TRY IT:
Below are entries; copy exactly the lines from the one with "A PCIe capability" through the one with "synthLock | trimLoad", both included, and leave out the rest.

____________________

section
/-!
PROOF. What a filter's window makes of its output (41_fir.md R160, R168, R169): the window after a push, a NaN that stands in
it, and a unit impulse that moves through it.
-/

namespace Sys2Proof.Machine

/-! ## The window -/

/-- After a push the window has moved by one, and the new sample is its youngest element (R160). -/
theorem windowSample_push {maxTaps : Nat} {f : FirState} (h : FirGood maxTaps f) (hcfg : f.cfg = true) (x : C32) {i : Nat}
    (hi : i < f.n) : windowSample (firPush f x) i = if i + 1 = f.n then x else windowSample f (i + 1) := by
  have hcur := h.cursor hcfg
  have hindex : ((f.cur + 1) % f.n + i) % f.n = (f.cur + (i + 1)) % f.n := by
    rw [Nat.mod_add_mod, Nat.add_assoc, Nat.add_comm 1 i]
  rw [windowSample, windowSample, firPush_dl, firPush_cur, firPush_n, hindex]
  split
  next hlast =>
    rw [hlast, Nat.add_mod_right, Nat.mod_eq_of_lt hcur]
    exact memRead_memWrite_same _ _ _ (h.dl_length ▸ hcur)
  next hother =>
    refine memRead_memWrite_other _ _ _ _ fun heq => ?_
    rcases Nat.lt_or_ge (f.cur + (i + 1)) f.n with hlt | hge
    · rw [Nat.mod_eq_of_lt hlt] at heq; omega
    · rw [Nat.mod_eq_sub_mod hge, Nat.mod_eq_of_lt (by omega)] at heq; omega

/-- Every element of the delay line stands in the window. -/
theorem exists_windowSample {maxTaps : Nat} {f : FirState} (h : FirGood maxTaps f) (hcfg : f.cfg = true) {c : C32}
    (hc : c ∈ f.dl) : ∃ i, i < f.n ∧ windowSample f i = c := by
  obtain ⟨p, hp, rfl⟩ := List.mem_iff_getElem.1 hc
  have hcur := h.cursor hcfg
  have hpn := h.dl_length ▸ hp
  have hindex : (f.cur + (p + (f.n - f.cur)) % f.n) % f.n = p := by
    rw [Nat.add_mod_mod, show f.cur + (p + (f.n - f.cur)) = p + f.n by omega, Nat.add_mod_right, Nat.mod_eq_of_lt hpn]
  refine ⟨(p + (f.n - f.cur)) % f.n, Nat.mod_lt _ (by omega), ?_⟩
  rw [windowSample, hindex, memRead, List.getD_eq_getElem _ _ hp]

/-! ## A NaN in the window -/

theorem orNaN_none_isNaN {o : Option F32} (h : o = none) (k : Nat) : isNaN (runDraw (orNaN o) k).1 = true :=
  h ▸ nanOf_isNaN _

theorem fAdd_isNaN {a b : F32} (h : isNaN a = true ∨ isNaN b = true) (k : Nat) :
    isNaN (runDraw (fAdd a b) k).1 = true :=
  orNaN_none_isNaN ((fAddCore_eq_none a b).2 (h.imp_right .inl)) k

theorem fSub_isNaN {a b : F32} (h : isNaN a = true ∨ isNaN b = true) (k : Nat) :
    isNaN (runDraw (fSub a b) k).1 = true :=
  fAdd_isNaN (h.imp_right (isNaN_fNeg b).trans) k

theorem fMul_isNaN {a b : F32} (h : isNaN b = true) (k : Nat) : isNaN (runDraw (fMul a b) k).1 = true :=
  orNaN_none_isNaN ((fMulCore_eq_none a b).2 (.inr (.inl h))) k

section
variable {part : C32 → F32} (hpart : part = C32.re ∨ part = C32.im)
include hpart

/-- A sum keeps a NaN component of either term. -/
theorem cAdd_isNaN {a b : C32} (h : isNaN (part a) = true ∨ isNaN (part b) = true) (k : Nat) :
    isNaN (part (runDraw (cAdd a b) k).1) = true := by
  obtain rfl | rfl := hpart <;> exact fAdd_isNaN h _

/-- A window product keeps a NaN component of the sample, with a real or a complex tap: the component meets the tap's real
part in the same component of the product (R12). -/
theorem windowProduct_isNaN {f : FirState} {i : Nat} (h : isNaN (part (windowSample f i)) = true) (k : Nat) :
    isNaN (part (runDraw (windowProduct f i) k).1) = true := by
  unfold windowProduct
  cases f.cplx
  · obtain rfl | rfl := hpart <;> exact fMul_isNaN h _
  · obtain rfl | rfl := hpart
    · exact fSub_isNaN (.inl (fMul_isNaN h _)) _
    · exact fAdd_isNaN (.inl (fMul_isNaN h _)) _

/-- The sum keeps a NaN component once it has one. -/
theorem firAccumulate_keeps_isNaN (f : FirState) (left i : Nat) {acc : C32} (h : isNaN (part acc) = true) (k : Nat) :
    isNaN (part (runDraw (firAccumulate f left i acc) k).1) = true := by
  induction left generalizing i acc k with
  | zero => exact h
  | succ left ih =>
    rw [firAccumulate_succ, runDraw_bind, runDraw_bind]
    exact ih _ (cAdd_isNaN hpart (.inl h) _) _

/-- A NaN component of a window element reaches the output (R169). -/
theorem firAccumulate_isNaN {f : FirState} {i : Nat} (hi : i < f.n) (h : isNaN (part (windowSample f i)) = true)
    (acc : C32) (k : Nat) : isNaN (part (runDraw (firAccumulate f f.n 0 acc) k).1) = true := by
  obtain ⟨d, hd⟩ := Nat.exists_eq_add_of_lt hi
  rw [hd, Nat.add_assoc, firAccumulate_add, runDraw_bind, firAccumulate_succ, runDraw_bind, runDraw_bind]
  refine firAccumulate_keeps_isNaN hpart _ _ _ (cAdd_isNaN hpart (.inr (windowProduct_isNaN hpart ?_ _)) _) _
  rwa [Nat.zero_add]

/-- The same of a filter step, whose window is that of the pushed filter. -/
theorem firStep_isNaN {maxTaps : Nat} {f : FirState} (h : FirGood maxTaps f) (hcfg : f.cfg = true) {x : C32}
    (hnan : ∃ c ∈ f.dl.set f.cur x, isNaN (part c) = true) (k : Nat) : isNaN (part (runDraw (firStep f x) k).1.1) = true := by
  obtain ⟨c, hc, hcnan⟩ := hnan
  obtain ⟨i, hi, rfl⟩ := exists_windowSample (firGood_push h hcfg x) hcfg hc
  exact firAccumulate_isNaN hpart hi hcnan C32.zero k
end

/-! ## Zeros and ones in a sum -/

/-- Adding a zero to a finite value changes nothing but the sign of a zero. -/
theorem fAddCore_zero {a z : F32} (ha : isFinite a = true) (hz : lowBits z = 0) :
    fAddCore a z = some (if lowBits a = 0 then fPack (fSign a && fSign z) 0 else a) := by
  have hzfin : isFinite z = true := (isFinite_iff z).2 (by omega)
  rw [fAddCore, isNaN_of_isFinite ha, isNaN_of_isFinite hzfin, isInf_of_isFinite ha, isInf_of_isFinite hzfin,
    (fVal_eq_zero z).2 hz, add_zero, fVal_natAbs]
  simp only [Bool.or_self, Bool.false_eq_true, if_false, fVal_eq_zero]
  split
  · rfl
  next hne =>
    have hmag : fMag a ≠ 0 := mt (fMag_eq_zero a).1 hne
    have hsign : decide (fVal a < 0) = fSign a := by
      rw [fVal]
      cases fSign a
      · simp
      · simpa using Nat.pos_of_ne_zero hmag
    have hround := roundMag_fMag ha 1 one_pos
    rw [mul_one] at hround
    rw [hround, hsign, fPack_fields]
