-- ==== Sys2Proof/Syntax.lean ====
section
/-!
DEFINITION. The commands of the model: `Instr`, one constructor per row of the operation table, and the plain-data
operands that the rows carry. The model takes commands and events from outside; what only the world outside can
decide (a power reading, a received packet, the verdict of a physical measurement) is an operand.
-/

namespace Sys2Proof

/-- The strap pins of the table "Straps" (R547): OSCDLY[1:0], ROLE[1:0], TWIN_SIDE, NOPCIE and TMODE. -/
structure Straps where
  oscdly   : Fin 4
  role     : Fin 4
  twinSide : Bool
  noPcie   : Bool
  tmode    : Bool
  deriving DecidableEq, Repr

/-- Who waits for a fabric access (R52): the host, a sequencer, a request that a Poryon tunnel has brought to a port, or a
remote-fabric window of this device. -/
inductive Requester where
  | host
  | seq (q : Fin 16)
  | tunnel (p : Fin 6)
  | window (w : Fin 4)
  deriving DecidableEq, Repr

/-- Why a pending MSI-X vector becomes signalable (R172): the vector is unmasked, the Function Mask is cleared,
MSI-X is enabled, or the link returns. -/
inductive MsixCause where
  | unmask | functionUnmask | enable | linkReturn
  deriving DecidableEq, Repr

/-- The trims measured for one converter, before the clamp of R181: gain, offset and skew in their steps. -/
structure TrimMeasure where
  gain   : Int
  offset : Int
  skew   : Int
  deriving DecidableEq, Repr

/-- What MATCH and the check of WAKING step 4 measure of one interleave slice over 2^16 samples (R178, R180): the sum of its
trimmed codes in units of 2^-20 LSB, and the sum of their squares. -/
structure CodeStats where
  sum     : Int
  squares : Nat
  deriving DecidableEq, Repr

/-- MATCH of one ADC: the trims that the spare has been given, and what it and the incumbent measure (R178). -/
structure MatchResult where
  trims     : TrimMeasure
  spare     : CodeStats
  incumbent : CodeStats
  deriving DecidableEq, Repr

/-- A PCIe capability of the table "PCIe capabilities" (R151). -/
inductive PcieCap where
  | express | power | msix | sriov | ari | aer | serial | dataLink | phy16 | phy32 | phy64 | margining
  | msi | ats | pasid | pri | tph | ltr | l1Substates | resizableBar | ide | doe
  deriving DecidableEq, Repr

/-- A register of a function's configuration space (R151 to R153): what the PCIe capabilities hold that the manual names. -/
inductive CfgReg where
  | id               -- Vendor ID and Device ID
  | bar (n : Fin 6)  -- a base address register
  | vfBar (n : Fin 6)  -- a VF base address register, in SR-IOV
  | vfDevice         -- VF Device ID, in SR-IOV
  | sriov            -- VF Enable, in SR-IOV
  | numVfs           -- NumVFs, in SR-IOV
  | vfPlace          -- first VF offset and VF stride, in SR-IOV
  | ari              -- next function number, in ARI
  | power            -- Power Management control and status
  | msix             -- MSI-X message control
  | device           -- Device Control
  | deviceCaps       -- Device Capabilities: the payload supported
  | deviceCaps2      -- Device Capabilities 2: 10-bit tags
  | totalVfs         -- InitialVFs and TotalVFs, in SR-IOV
  | header (c : PcieCap)  -- the header of a capability: its ID, and a version for an extended one
  | aer              -- uncorrectable error status, in Advanced Error Reporting
  | serialLow        -- Device Serial Number, bits 31 to 0
  | serialHigh       -- Device Serial Number, bits 63 to 32
  deriving DecidableEq, Repr

/-- What a request of the host addresses (R151, R153, R157): the control window BAR0, the user page of a function, or a
register of its configuration space. -/
inductive HostSpace where
  | bar0
  | user (f : Fin 16)
  | config (f : Fin 16) (r : CfgReg)
  deriving DecidableEq, Repr

/-- A step of the table "WAKING steps" (R35); the converter check carries what each interleave slice of each ADC measures
(R180). -/
inductive WakeStep where
  | powerRamp | synthLock | trimLoad
  | converterCheck (stats : List (List CodeStats))
  deriving DecidableEq, Repr

/-- The code of GLB_SLICE_STAT.wake_step. -/
def WakeStep.code : WakeStep → Nat
  | .powerRamp => 1
  | .synthLock => 2
  | .trimLoad => 3
  | .converterCheck _ => 4

/-- What a line capture can wait for (R201): the firing of a timer, or a device event. -/
inductive CapTrig where
  | timer (n : Fin 16)
  | event (e : Fin 256)
  deriving DecidableEq, Repr

/-- One instant of the four ADCs of a slice: 8-bit codes (R176). -/
structure AdcSample where
  xi : BitVec 8
  xq : BitVec 8
  yi : BitVec 8
  yq : BitVec 8
  deriving DecidableEq, Repr
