-- ==== Sys2Proof/Machine/Regs.lean ====
section
/-!
DEFINITION. The register fields of the fabric, one definition per field, from the field tables of the chapters (R5, R6, R10, R11, R573):
address of the register at index 0, the stride of each index (outermost first), the bit range, the class and the reset value.
A field is named <register>_<field> as the manual names them.
-/

namespace Sys2Proof.Machine

/-- Register classes, R6. -/
inductive Cls where
  | vintage | live | status | command | kept
  deriving DecidableEq, Repr

/-- One field of a (possibly replicated) register: R10, R11, R573. `dims` gives, for each index, outermost first, its first value, its last value and its address stride. -/
structure Fld where
  addr  : Nat
  dims  : List (Nat × Nat × Nat)
  hi    : Nat
  lo    : Nat
  cls   : Cls
  reset : List Nat → Nat

/-- A register: its name, its address at index 0, its index dimensions and its fields. -/
structure Reg where
  name   : String
  addr   : Nat
  dims   : List (Nat × Nat × Nat)
  fields : List Fld

/-- A reset value that no index changes. -/
def resetK (n : Nat) : List Nat → Nat := fun _ => n

/-- A reset value for index 0 and another for every other index (the solera defaults of function 0). -/
def resetF0 (a b : Nat) : List Nat → Nat
  | 0 :: _ => a
  | _ => b

/-- GLB_FAULT_EN: 1 for each F-class event of the table "Device events" (R542). -/
def faultEnReset : List Nat → Nat
  | [0] => 0x062F32
  | [1] => 0x151026
  | [2] => 0x780007
  | [3] => 0x000020
  | [4] => 0x000000
  | [5] => 0x000000
  | _ => 0

/-- HIF_EVT_MAP.en: 1 for e < 128 (R171). -/
def evtMapEnReset : List Nat → Nat
  | [e] => if e < 128 then 1 else 0
  | _ => 0

/-- HIF_EVT_MAP.vec: 16 + e (R171). -/
def evtMapVecReset : List Nat → Nat
  | [e] => 16 + e
  | _ => 0

/-- CEL_SOL_CFG.weight: 8, 4, 2, 1 for k = 3, 4, 5, 6 (R434). -/
def celWeightReset : List Nat → Nat
  | [3] => 8
  | [4] => 4
  | [5] => 2
  | _ => 1

/-- CEL_SOL_CFG.entry: 2 for k = 3, else 0. -/
def celEntryReset : List Nat → Nat
  | [3] => 2
  | _ => 0

/-- TXD_PE_COEF: 0x1000 for k = 16, else 0. -/
def peCoefReset : List Nat → Nat
  | [_, _, k] => if k = 16 then 0x1000 else 0
  | _ => 0

/-- The 128 root-raised-cosine coefficients of R281 (12-bit two's complement), k = 0 to 127. -/
def rrcCoef : List Nat :=
  [2047, 2045, 2041, 2035, 2028, 2018, 2006, 1993, 1978, 1961, 1942, 1921, 1899, 1875, 1849, 1822]
  ++ [1793, 1762, 1731, 1698, 1663, 1627, 1590, 1552, 1513, 1473, 1432, 1390, 1347, 1303, 1259, 1214]
  ++ [1169, 1123, 1077, 1031, 984, 937, 890, 843, 797, 750, 704, 658, 612, 567, 522, 478]
  ++ [434, 391, 349, 308, 267, 227, 189, 151, 114, 79, 45, 11, 4075, 4044, 4015, 3987]
  ++ [3960, 3934, 3910, 3887, 3865, 3845, 3826, 3809, 3793, 3778, 3764, 3753, 3742, 3733, 3725, 3718]
  ++ [3713, 3709, 3706, 3704, 3703, 3704, 3706, 3709, 3712, 3717, 3723, 3730, 3737, 3745, 3755, 3764]
  ++ [3775, 3786, 3798, 3810, 3823, 3836, 3850, 3864, 3878, 3893, 3908, 3923, 3938, 3953, 3968, 3983]
  ++ [3998, 4013, 4028, 4043, 4057, 4071, 4085, 3, 16, 29, 41, 53, 65, 76, 87, 97]

/-- TDL_TX_FILT: the reset value that R281 gives for k. -/
def txFiltReset : List Nat → Nat
  | [_, k] => rrcCoef.getD k 0
  | _ => 0

namespace F
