-- ==== Sys2Proof/Machine/StMap.lean ====
section
/-!
DEFINITION. The parts of the state that belong to MAP: members and channels, beside their registers (chapter 13).
-/

namespace Sys2Proof.Machine

/-- A channel record as a slice received it (R312). -/
structure ChanRecord where
  ch      : Nat
  valid   : Bool
  epoch   : Bool
  members : Nat          -- number of members less 1
  req     : Nat
  sel     : Nat
  ctr     : Nat
  tag     : BitVec 128
  deriving DecidableEq, Repr

/-- A member frame that MAP has stored (R338, R339). -/
structure MemFrame where
  id    : Nat                 -- its identity: 256 × multiframe number + MFAS
  mark  : Bool
  cel   : Bool                -- it was written through the cellar (R343)
  bits  : List Bool           -- the member's slots, where it was written on chip
  cells : List Nat            -- data addresses of its slots in DESKEW, and of its entry in SPILL, where through the cellar
  entry : Nat
  head : Option (List Bool)   -- bits 0 to 127 of the channel's record, in the frame that carries it
  rcd  : Option ChanRecord    -- that record
  deriving DecidableEq, Repr

/-- One member of a channel in receive, which is that on a slice (R331, R338 to R344, R354). -/
structure Mem where
  ctr    : Option Nat    -- multiframe counter of its last valid record
  num    : Bool          -- the numbering is adopted (R338)
  gap    : Bool          -- SSF has held since its records last agreed
  arr    : Int           -- arrival of its frames of one identity, in ns on the scale shared by the channel's members
  dskew  : Bool          -- dSKEW holds (R341)
  badRec : Nat           -- bad records in a row (R351)
  mism   : Bool          -- mismatched
  id     : Nat           -- identity of the last frame received (R338)
  store  : List MemFrame -- frames that wait for their read time, oldest first (R336, R339)
  deriving DecidableEq, Repr

def Mem.fresh : Mem := ⟨none, false, false, 0, false, 0, false, 0, []⟩

/-- One channel in receive (R340 to R349). -/
structure Chan where
  cmd    : Nat     -- command in force: 0 none, else the code of MAP_CH_CMD (R348)
  read   : Int     -- read time of a frame, in ns on the same scale (R339)
  frames : Nat     -- output frames since the last growth step (R342)
  img    : RxImg   -- the image that the channel's receive side is defined by (R299, R353)
  id     : Nat     -- identity of the next output frame (R339)
  dest   : RxImg   -- the image that slices have gone over to and the channel has not (R353)
  turns  : List (Nat × Option Nat)   -- those slices, with the identity of the first frame under it where the member is numbered (R353)
  renum  : Option (Nat × Nat)        -- from the next multiframe on: MAP's number of one, and its record's (R361)
  deriving DecidableEq, Repr

def Chan.fresh : Chan := ⟨0, 0, 0, .current, 0, .current, [], none⟩

end Sys2Proof.Machine
end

____________________

EXPECTED ANSWER:
/-- A PCIe capability of the table "PCIe capabilities" (R151). -/
inductive PcieCap where
  | express | power | msix | sriov | ari | aer | serial | dataLink | phy16 | phy32 | phy64 | margining
  | msi | ats | pasid | pri | tph | ltr | l1Substates | resizableBar | ide | doe
  deriving DecidableEq, Repr

/-- A register of a function's configuration space (R151 to R153): what the PCIe capabilities hold that the manual names. -/
inductive CfgReg where
  | id               -- Vendor ID and Device ID
  | bar (n : Fin 6)  -- a base address register
  | vfBar (n : Fin 6)  -- a VF base address register, in SR-IOV
  | vfDevice         -- VF Device ID, in SR-IOV
  | sriov            -- VF Enable, in SR-IOV
  | numVfs           -- NumVFs, in SR-IOV
  | vfPlace          -- first VF offset and VF stride, in SR-IOV
  | ari              -- next function number, in ARI
  | power            -- Power Management control and status
  | msix             -- MSI-X message control
  | device           -- Device Control
  | deviceCaps       -- Device Capabilities: the payload supported
  | deviceCaps2      -- Device Capabilities 2: 10-bit tags
  | totalVfs         -- InitialVFs and TotalVFs, in SR-IOV
  | header (c : PcieCap)  -- the header of a capability: its ID, and a version for an extended one
  | aer              -- uncorrectable error status, in Advanced Error Reporting
  | serialLow        -- Device Serial Number, bits 31 to 0
  | serialHigh       -- Device Serial Number, bits 63 to 32
  deriving DecidableEq, Repr

/-- What a request of the host addresses (R151, R153, R157): the control window BAR0, the user page of a function, or a
register of its configuration space. -/
inductive HostSpace where
  | bar0
  | user (f : Fin 16)
  | config (f : Fin 16) (r : CfgReg)
  deriving DecidableEq, Repr

/-- A step of the table "WAKING steps" (R35); the converter check carries what each interleave slice of each ADC measures
(R180). -/
inductive WakeStep where
  | powerRamp | synthLock | trimLoad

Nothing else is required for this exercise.